И покровы слетают с меня,

Как сытый слепень слетает

С коровьего бока,

Похожего на карту сражения

Дьявола с богом.

После ожесточенных боёв

Наши войска покинули

Твою душу.

И корова, как в слоу-мо,

Неторопливо превращается в тушу.

Эти скелеты не образуют общность.

Каждый здесь допустил оплошность.

На языке кузнечика

«Стон» звучит как «серебряный скрип».

Я пишу травяной скрипт,

Текст степи прорастает

Сквозь сепию мёртвой кожи.

В эти буквы речи подземные вложены

Тех, кто здесь погиб позже

Третьего века до нашей эры.

Я снимаю с глаз толстые склеры

Чтобы читать дальше эту

Книгу погибели.

И кузнечик на скрипке гетто

Пиликает.

Это небо не образует лимба.

Просто фон с нарисованным чёрным нимбом.

На языке мыши-полёвки

«Смерть» звучит как «удар подковы».

Я спрятал в вене три капли крови,

Это мой пропуск

В мир полумёртвых,

Бредущих по полю среди подсолнухов,

Плюющих под ноги зубами чёрными,

Выпускающих на волю шмелей

Из черепных коробок.

Град претёмный тело моё

Окружает так зло и неловко,

Как пальцы запойного алкоголика

Нетерпеливо стучат по прилавку.

Пещера Лейхтвейса

В нашем лесу – ни фавна, ни нимфы,

Да и лес – ручная сосновая лесопосадка.

Овраги, ручьи мутной лимфы,

За каждым кустом – засада вуайериста

Или пикник трактористов, диггеров, пикадоров.

Эдуард Мане в сговоре с Хансом Гигером

И десяток дзотов, не пригодившихся гитлеровцам.

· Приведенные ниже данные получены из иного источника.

theorem test_ill_formed_events :
    ([
      .instructionDecode 36 .fore, .waitQueueEntry 36 .fore, .engineIdle 36 0 0, .engineIdle 0 4 0,
      .engineIdle 0 0 2, .accrdHoldRelease 36 0, .accrdHoldRelease 0 4, .roundBeatSend 36, .roundBeatArrive .cw 36 0,
      .roundBeatArrive .cw 0 5, .roundBeatTake .cw 36, .takeQueueDrain .cw 36, .injectionQueueFill 36,
      .portFLineWrite 36 (.op 0), .portFLineWrite 0 (.op 4096), .portFLineWrite 0 (.stream 32768),
      .meshTransferComplete 36 0, .meshTransferComplete 0 4096, .stashPushComplete 36 0, .stashPushComplete 0 4096,
      .incr 64 0, .incr 0 64, .stallReq 8, .freeze 8, .resumeOk 8 0, .resumeOk 0 36, .resume 8, .pickReport 8 0,
      .pickReport 0 36, .pickChoice 8, .fault 8, .stop 8, .start 8, .stallTimeout 8, .domainDone 8, .load 8, .run 8,
      .loadRun 8, .abort 8, .release 8, .nanClear 18446744073709551616, .monClear 18446744073709551616,
      .monTensorWrite 4294967296, .nanPolicyWrite 256, .gradFloorWrite 256, .rngStepWrite 8 0,
      .rngStepWrite 0 18446744073709551616, .stashDomainWrite 8 0, .stashDomainWrite 0 256,
      .faultAck 18446744073709551616, .ptFlush 18446744073709551616, .haltResume 256, .haltFail 256,
      .dmaStart 18446744073709551616, .dmaTriggerRun 256, .dmaTriggerTime 256, .dmaTriggerCtc 256,
      .dmaTriggerChannel 256, .dmaNop 256, .dmaHalt 256, .dmaLoop 256, .endloop 256, .wait 256, .dmaSignal 256,
      .timer 256, .crcstore 256, .move 256, .move2d 256, .dmaTimerExpiry 256, .dmaTransferComplete 256,
      .windowCurrent 32768, .windowRelease 32768, .windowCheck 32768, .streamRequestIssue 32768,
      .windowFilled 32768 0, .windowFilled 0 64, .storeWindowAcknowledged 32768, .streamWait 32768,
      .hbmRequestService 8, .hbmRefresh 8 0, .scrub 8, .stackTemperatureRead 8 0, .stackTemperatureRead 0 2147483648,
      .meshWrite 64, .meshReadRequest 64, .meshReadResponse 64, .meshAcknowledge 64, .meshReduction 64 0,
      .meshReduction 0 16, .meshMulticastWrite 64, .meshStash 64, .flitCrcFail 64 0, .flitCrcFail 0 4, .stretch 16,
      .marginShortfall 16 1, .marginShortfall 0 0, .marginShortfall 0 4, .crossingRecentre 16 0,
      .crossingRecentre 0 16, .freq 16, .targetMhzWrite 65536, .serviceClockWrite 0 0, .serviceClockWrite 4 0,
      .serviceClockWrite 1 65536, .thermalReading [(33, none)]] : List Instr).all (!·.wf) = true := by decide +kernel

theorem test_ill_formed_requests :
    ([
      .thermalTrip 33, .resetLRelease { array := [36] }, .resetLRelease { durationMs := 4294967296 },
      .functionReady 40 true 0, .functionReady 0 true 4294967296, .startWarm 18446744073709551616,
      .testAck 18446744073709551616, .attestGenerate 18446744073709551616, .hostkeySlotWrite 4 [],
      .updateVerify 18446744073709551616, .open1 badSrc goodMsg, .open1 goodSrc badMsg, .open3 badSrc goodMsg,
      .open3 goodSrc badMsg, .open3Timeout 8, .access badSrc goodMsg, .access goodSrc badMsg,
      .registerWrite 16777216 [], .subscribe badSrc goodMsg, .subscribe goodSrc badMsg, .unsubscribe badSrc goodMsg,
      .unsubscribe goodSrc badMsg, .close badSrc goodMsg, .close goodSrc badMsg, .keepalive badSrc goodMsg,
      .keepalive goodSrc badMsg, .sessionClose 18446744073709551616, .sessionIdleTimeout 8, .notify 256,
      .versionSelectedWrite 65536, .treeConfigWrite 16 1 0, .treeConfigWrite 0 0 0, .treeConfigWrite 0 6 0,
      .treeConfigWrite 0 1 256, .treeConfigWrite 0 3 4294967296, .mcastMembersWrite 8 0 0, .mcastMembersWrite 0 4 0,
      .mcastMembersWrite 0 0 18446744073709551616, .cvcConfigWrite 16 1 [], .cvcConfigWrite 0 0 [],
      .cvcConfigWrite 0 22 [], .dataStepWrite 8 0, .dataStepWrite 0 18446744073709551616, .resumeStepWrite 8 0,
      .resumeStepWrite 0 18446744073709551616, .portModeWrite 17 0, .portModeWrite 0 256,
      .sealExecute 18446744073709551616, .recordGenerate 18446744073709551616, .gaugeSample [], .snapshotPoint 8,
      .snapshotDrainEnd 8, .snapshotPageCopy 8 0 0, .snapshotPageCopy 0 1024 0, .snapshotMirrorWrite 8,
      .snapshotComplete 8, .snapshotTimeout 8, .page 17 goodHms, .page 0 badHms, .mirror 17 goodHms,
      .mirror 0 badHms, .refresh 17 goodHms, .refresh 0 badHms, .record 17 goodHms, .record 0 badHms,
      .read 17 goodHms, .read 0 badHms, .write 17 goodHms, .write 0 badHms, .data 17 goodHms, .data 0 badHms,
      .ack 17 goodHms, .ack 0 badHms, .nak 17 goodHms, .nak 0 badHms, .hmsResendTimeout 129, .collectiveStart 16,
      .collectiveHopSend 16, .herdFrame 17 goodHerd, .herdFrame 0 badHerd, .windowClose 16, .windowGraceClose 16,
      .collectiveComplete 16, .pfcFrame 17 0 0, .pfcFrame 0 8 0, .pfcFrame 0 0 65536, .arpRequest 17 0 {},
      .arpRequest 0 4294967296 {}, .arpRequest 0 0 badEth, .neighbourSolicitation 17 0 {},
      .neighbourSolicitation 0 340282366920938463463374607431768211456 {}, .neighbourSolicitation 0 0 badEth,
      .linkLoss 17, .retrainAttemptEnd 17 true, .periodicRetrain 17 true, .ptpMessage 17 0 .other,
      .ptpMessage 0 256 .other, .pfcPauseExpiry 17 0, .pfcPauseExpiry 0 8, .linkTrainingEnd 17 true,
      .discardedFrame 17 .fcs, .boundaryScan true true true 4194304, .regulatorTelemetryRead [],
      .regulatorTelemetryRead (List.replicate 9 (65536, 0))] : List Instr).all (!·.wf) = true := by decide +kernel
/-! ### Worked examples of the spec -/

/-- "Number formats": 1/3 in FP20 by RNE is 3EAA_B000h, its FP32 container read as FP20 is 3EAA_A000h; 0.3 in E4M3 is 2Ah
by RNE and, by SR, 2Ah from a draw of 26,215 on and 29h below it. -/
theorem test_fp20_and_e4m3_examples :
    (convElt 1 .rne (f32Of 0x3EAAAAAB)).code = 0x3EAAB000 ∧ f32Bits (eltValue 1 0x3EAAAAAB) = 0x3EAAA000 ∧
      (convElt 4 .rne (f32Of 0x3E99999A)).code = 0x2A ∧ (convElt 4 (.sr 26215) (f32Of 0x3E99999A)).code = 0x2A ∧
      (convElt 4 (.sr 26214) (f32Of 0x3E99999A)).code = 0x29 := by decide +kernel

/-- "Number formats": the trits (+1, 0, −1, −1, +1) form A7h; F5h decodes as zeros. -/
theorem test_tern_example :
    tritByte [2, 1, 0, 0, 2] = 0xA7 ∧ (List.range 5).map (tritOf 0xA7) = [1, 0, -1, -1, 1] ∧
      (List.range 5).all (fun j => tritOf 0xF5 j == 0) = true := by decide +kernel

/-- The ZM4 block of "Number formats": 0.75, −1.3, 2.9, 37.0 and −19.5 among values of 0.25. -/
theorem test_zm4_example :
    let v (i : Nat) : Nat := if i == 0 then 0x3F400000 else if i == 1 then 0xBFA66666 else if i == 2 then 0x4039999A
      else if i == 5 then 0x42140000 else if i == 40 then 0xC19C0000 else 0x3E800000
    zm4Bytes (encodeBlock 0x14 0 2 (fun _ => 0) ((List.range 64).map fun i => ⟨f32Of (v i), false⟩)) =
      ([0xD3#8, 0x17#8, 0x01#8] ++ List.replicate 17 0x11#8 ++ [0x10#8] ++ List.replicate 11 0x11#8 ++
        [0x7E#8, 0x03#8, 0x05#8, 0x14#8, 0x42#8, 0x28#8, 0x9C#8, 0xC1#8]).map fun b => (b, false) := by decide +kernel

/-- "Arithmetic": chunk sums of the reduction with large opposing terms, and of one with an infinity times zero. -/
theorem test_chunk_examples :
    let c (a b a' b' : Nat) := chunkSum 2 [(⟨f32Of a, false⟩, ⟨f32Of b, false⟩), (⟨f32Of a', false⟩, ⟨f32Of b', false⟩)]
    f32Bits (c 0x47000000 0x47000000 0x40400000 0x3F800000).1.v = 0x4E800000 ∧
      f32Bits (c 0xC7000000 0x47000000 0x40400000 0x3F800000).1.v = 0xCE800000 ∧
      f32Bits (c 0x3F800000 0x3F800000 0x3F800000 0x3F800000).1.v = 0x40000000 ∧
      (c 0x7F800000 0 0x3F800000 0x3F800000).1.v.isNaN = true ∧ (c 0x7F800000 0 0x3F800000 0x3F800000).2 = 1 := by
  decide +kernel

/-- The cascade of that reduction closes at 4, not at the exact sum 10. -/
theorem test_cascade_example :
    let x : El := ⟨0, 0, 0, 0, 0⟩
    let push (s : State) (n : Nat) : State := (pushEl s x ⟨f32Of n, false⟩).1
    f32Bits (closeVal ([0x4E800000, 0xCE800000, 0x40000000, 0x40000000].foldl push (openEl State.reset x false false false)) x).1.v =
      0x40800000 := by decide +kernel

/-- "Training": SF16 blocks of 0.75 and 2^−40, and of 1.25 and 2^−40. -/
theorem test_sf16_example :
    let b (a rmode draw : Nat) := encodeBlock 0x16 rmode 0 (fun _ => draw) ((List.range 64).map fun i =>
      ⟨if i == 0 then f32Of a else if i == 7 then f32Of 0x2B800000 else FV.zero, false⟩)
    let at_ (x : Block) := (x.scale, x.codes.getD 0 0, x.codes.getD 7 0)
    at_ (b 0x3F400000 0 0) = (0x6F, 0x7A00, 1) ∧ at_ (b 0x3FA00000 0 0) = (0x70, 0x7900, 0) ∧
      at_ (b 0x3FA00000 2 32768) = (0x70, 0x7900, 1) ∧ at_ (b 0x3FA00000 2 32767) = (0x70, 0x7900, 0) := by decide +kernel

/-- "Eland cores": the fields of the example MMA. -/
theorem test_mma_word_example :
    let w := 0x00000001402401FFE1200025233C0010
    opcodeOf w = 0x10 ∧ mmaEng w = 15 ∧ mmaTile w = 3 ∧ mmaClose w = true ∧ mmaFmtA w = 0x14 ∧ mmaFmtB w = 4 ∧
      mmaK w = 9216 ∧ mmaM1 w = 63 ∧ mmaN1 w = 63 ∧ mmaALine w = 0x1200 ∧ mmaStride w = 0x28 ∧ mmaHalf w = 0 ∧
      mmaDir w = .cw ∧ mmaCont w = false ∧ fGap w = 0 ∧ fBsel w = 0 := by decide +kernel

/-- "Chamois cores": the fields of the example NGATH. -/
theorem test_ngath_word_example :
    let w := 0x0008F0C198594558
    opcodeOf w = 0x58 ∧ (cnVI w, cnSB w, cnSS w, cnSL w) = (5, 10, 11, 12) ∧ (cnCount1 w, cnGran1 w) = (3, 3) ∧
      cnTokenEn w = true ∧ cnToken w = 7 ∧ cnSkip w = true := by decide +kernel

Но и в таком лесу есть своя чаща,

Место, где солнце становится чёрным.

Если верить легенде, здесь была спрятана чаша,

Но не Грааль, а чёртов кубок

Рубика,

Шестицветный и исполняющий все желания,

Мании, лоции и девиации.

Хочешь – получишь девицу шалую,

Розовую, точечно-алую,

Хочешь – дадут деньгами.

Мы с пацанами в эти дела не верили,

Мы просто на лайбах летали ярами,

С девяти до тринадцати – самое время,

Чтобы светить самодельными фарами

В будущем падающем тумане жизни,

Называть взрослых – «какой-то шизик»

Потому что все они бредят,

Презирать телек и любить книжки.

Нас было много больше, чем трое,

Но в то утро мы были троицей,

Бог-Андрей, Бог-Роман и Бог-Юрий

В поисках вечнозелёной Трои

Дышали апрельским стронцием

И наткнулись на рукотворное узкое нечто,

Уходящее в подвенечную почву.

Пещера Лейхтвейса.

Схрон лесных братьев.

Рядом кострище курится, ещё пылавшее прошлой ночью.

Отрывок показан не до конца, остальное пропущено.